Now let’s look at the result of indexing with mask_identity=True
.
index = ak.argmax(array, keepdims=True, axis=-1, mask_identity=True)
Because it contains an option type, index
already satisfies rule (2) in Building an awkward index, and we do not need to convert it to a ragged array. We can see that this index succeeds:
array[index]
[[None], [10], [12], [None], [9]] -------- backend: cpu nbytes: 112 B type: 5 * var * ?int64
Here, the missing values in the index array correspond to missing values in the output array.
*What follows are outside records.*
-- ==== Sys2Proof/Machine/Reg.lean ====
section
/-! DEFINITION. The register map of BAR index 0 (R523, R532-R535 and the register tables of every chapter): one
constructor per register, its fields with their access codes (R7), its reset value (R12) and its offset. -/

namespace Sys2Proof

/-- A register of the device, by its name in the spec and its instance. -/
inductive Reg where
  | seqCtl (t : Tile)
  | seqPc (t : Tile)
  | excCause (t : Tile)
  | excPc (t : Tile)
  | excInfo (t : Tile)
  | numStatus (t : Tile)
  | strict (t : Tile)
  | srSeed (t : Tile)
  | srStep (t : Tile)
  | checkMiss (t : Tile)
  | scoreboard (t : Tile)
  | tagError (t : Tile)
  | haltCode (t : Tile)
  | pressRepair (t : Tile)
  | pressService (t : Tile)
  | checkRows (t : Tile)
  | checkSkipped (t : Tile)
  | checkLast (t : Tile)
  | pressSteps (t : Tile)
  | pressStalls (t : Tile)
  | inflRows (t : Tile)
  | inflFuncRows (t : Tile)
  | inflEmpty (t : Tile)
  | laneRangeLast (t : Tile)
  | inflCouchWait (t : Tile)
  | vatCorrected (t : Tile)
  | vatUeLast (t : Tile)
  | vatPortWait (t : Tile)
  | dmaBytes (t : Tile)
  | dmaRejects (t : Tile)
  | dmaLastReject (t : Tile)
  | folioStatus (f : Folio)
  | bufBase (f : Folio) (e : Fin 256)
  | bufSize (f : Folio) (e : Fin 256)
  | bufCtl (f : Folio) (e : Fin 256)
  | fcCtl (f : Folio)
  | fcHits (f : Folio)
  | fcMisses (f : Folio)
  | fcPrefIssued (f : Folio)
  | fcPrefUsed (f : Folio)
  | fcHintsDropped (f : Folio)
  | fcCorrected (f : Folio)
  | fcUeLast (f : Folio)
  | xportRetx (d : Die)
  | xportTimeouts (d : Die)
  | xportNaksSent (d : Die)
  | xportNaksRcvd (d : Die)
  | xportLastNak (d : Die)
  | xportDuplicates (d : Die)
  | xportAssemblyDrops (d : Die)
  | xportOrphans (d : Die)
  | xportCrcDrops (d : Die)
  | xportNakSuppressed (d : Die)
  | ecqBase (f : Folio) (q : Ecq)
  | ecqSize (f : Folio) (q : Ecq)
  | ecqTailAddr (f : Folio) (q : Ecq)
  | ecqHead (f : Folio) (q : Ecq)
  | ecqCtl (f : Folio) (q : Ecq)
  | ecqDone (f : Folio) (q : Ecq)
  | engOps (f : Folio)
  | engNaks (f : Folio)
  | engCmds (f : Folio)
  | regionTarget (f : Folio) (r : Fin 256)
  | regionCount (f : Folio) (r : Fin 256)
  | regionSlot (f : Folio) (r : Fin 256)
  | regionState (f : Folio) (r : Fin 256)
  | aperture (f : Folio) (a : Fin 16)
  | evqBase (f : Folio)
  | evqSize (f : Folio)
  | evqTail (f : Folio)
  | evqHead (f : Folio)
  | evqCtl (f : Folio)
  | evqStatus (f : Folio)
  | reamStatus (m : Ream)
  | reamCorrected (m : Ream)
  | reamUeLast (m : Ream)
  | reamSpares (m : Ream)
  | reamScrub (m : Ream)
  | reamRefresh (m : Ream)
  | reamHammer (m : Ream)
  | tenseNow
  | tenseCtl
  | tenseStatus
  | tenseRootInit
  | tenseParents
  | tenseOffset
  | tenseLockLosses
  | tenseLateDiscards
  | tenseQuiesce
  | tenseBound
  | deckleId (n : Deckle)
  | switchCtl (n : Deckle)
  | switchStatus (n : Deckle)
  | allowList0 (n : Deckle)
  | allowList1 (n : Deckle)
  | portMode (n : Deckle)
  | xbarPushouts (n : Deckle)
  | xbarCutThrough (n : Deckle)
  | origStore (n : Deckle)
  | portLosses (n : Deckle)
  | requeued (n : Deckle)
  | mirrorCtl (n : Deckle) (s : Fin 8)
  | mirrorSrc (n : Deckle) (s : Fin 8)
  | mirrorValueLo (n : Deckle) (s : Fin 8)
  | mirrorValueHi (n : Deckle) (s : Fin 8)
  | mirrorMaskLo (n : Deckle) (s : Fin 8)
  | mirrorMaskHi (n : Deckle) (s : Fin 8)
  | mirrorSent (n : Deckle) (s : Fin 8)
  | mirrorDrops (n : Deckle) (s : Fin 8)
  | routeCtl (n : Deckle)
  | memberValid (n : Deckle)
  | retxTimer
  | portLive (n : Deckle)
  | ceDepth (n : Deckle)
  | globalTable (n : Deckle) (g : Fin 1024)
  | portViol (p : Port)
  | portViolLimit (p : Port)
  | portCrcDrops (p : Port)
  | collCtl (c : Coll)
  | collShape (c : Coll)
  | collKey (c : Coll)
  | collTiles0 (c : Coll)
  | collTiles1 (c : Coll)
  | collTiles2 (c : Coll)
  | collStage (c : Coll)
  | collTimeout (c : Coll)
  | collStatus (c : Coll)
  | collSteps (c : Coll)
  | collLastArrival (c : Coll)
  | collErrors (c : Coll)
  | collStore
  | ringTable (c : Coll) (w : Fin 256)
  | optCtl
  | lsmStatus
  | linePower (l : Line)
  | lineDrive (l : Line)
  | portPhy (p : Port)
  | laneMapTx (p : Port)
  | laneMapRx (p : Port)
  | fecCorrected (p : Port)
  | fecUncorrected (p : Port)
  | laneEvents (p : Port)
  | portAdmit (p : Port)
  | portAsym (p : Port)
  | feltLink (k : Felt)
  | feltEvents (k : Felt)
  | twinStatus (i : Pair)
  | twinErrors (i : Pair)
  | ringStatus
  | ringPeer
  | heater (r : Fin 7274) (w : Fin 8)
  | energyCtl
  | energyCap
  | energyStatus
  | energyWindow
  | energyTotal
  | exchPlanStart
  | exchPlanShape
  | exchForecast
  | thermalStatus
  | thermalHottest
  | thermalEvents
  | tripRecord
  | coolantStatus
  | marginStatus
  | folioPower (f : Folio)
  | folioGrant (f : Folio)
  | folioCal (f : Folio)
  | folioDvfs (f : Folio)
  | sensor (i : Sensor)
  | featDevice (w : Fin 4)
  | featDriver (w : Fin 4)
  | featEnabled (w : Fin 4)
  | featCtl
  | hqGlobal
  | biasFlipPage
  | biasFlipCtl
  | hqSqBase (q : HQueue)
  | hqSqSize (q : HQueue)
  | hqTailAddr (q : HQueue)
  | hqHead (q : HQueue)
  | hqCqBase (q : HQueue)
  | hqCtl (q : HQueue)
  | hqStatus (q : HQueue)
  | identPart
  | identFw
  | identSerial
  | dieRev0
  | dieRev1
  | devStatus
  | devReset
  | bootTime
  | modeCtl
  | recoveryCtl
  | recoveryData
  | debugStatus
  | mcStatus
  | faultRingTail
  | faultRingHead
  | faultRingLost
  | faultRingCtl
  | faultRingAck
  | faultSlot (s : Fin 4096) (w : Fin 4)
  | suspectCtl
  | suspectMask
  | suspectExch
  | peerArrival (m : Fin 16)
  | scoreId
  | scoreCtl
  | scoreCe
  | scoreRetry
  | scoreRetrain
  | scoreCrc
  | scoreTotal
  | scoreClear
  | sentStatus
  | sentRuns
  | sentStops
  | sentRingTail
  | mboxArg (w : Fin 4)
  | mboxCmd
  | mboxResult
  deriving DecidableEq, Repr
Indexing with missing sublists#
Ragged indexing also supports using None
in place of empty sublists within an index. For example, given the following array
array = ak.Array(
[
[10, 3, 2, 9],
[4, 5, 5, 12, 6],
[],
[8, 9, -1],
]
)
array
[[10, 3, 2, 9], [4, 5, 5, 12, 6], [], [8, 9, -1]] ------------------ backend: cpu nbytes: 136 B type: 4 * var * int64
let’s use build a ragged index to pull out some particular values. Rather than using empty lists, we can use None
to mask out sublists that we don’t care about:
array[
[
[0, 1],
None,
[],
[2],
],
]
[[10, 3], None, [], [-1]] --------- backend: cpu nbytes: 96 B type: 4 * option[var * int64]
If we compare this with simply providing an empty sublist,
array[
[
[0, 1],
[],
[],
[2],
],
]
[[10, 3], [], [], [-1]] --------- backend: cpu nbytes: 64 B type: 4 * var * int64
we can see that the None
value introduces an option-type into the final result. None
values can be used at any level in the index array to introduce an option-type at that depth in the result.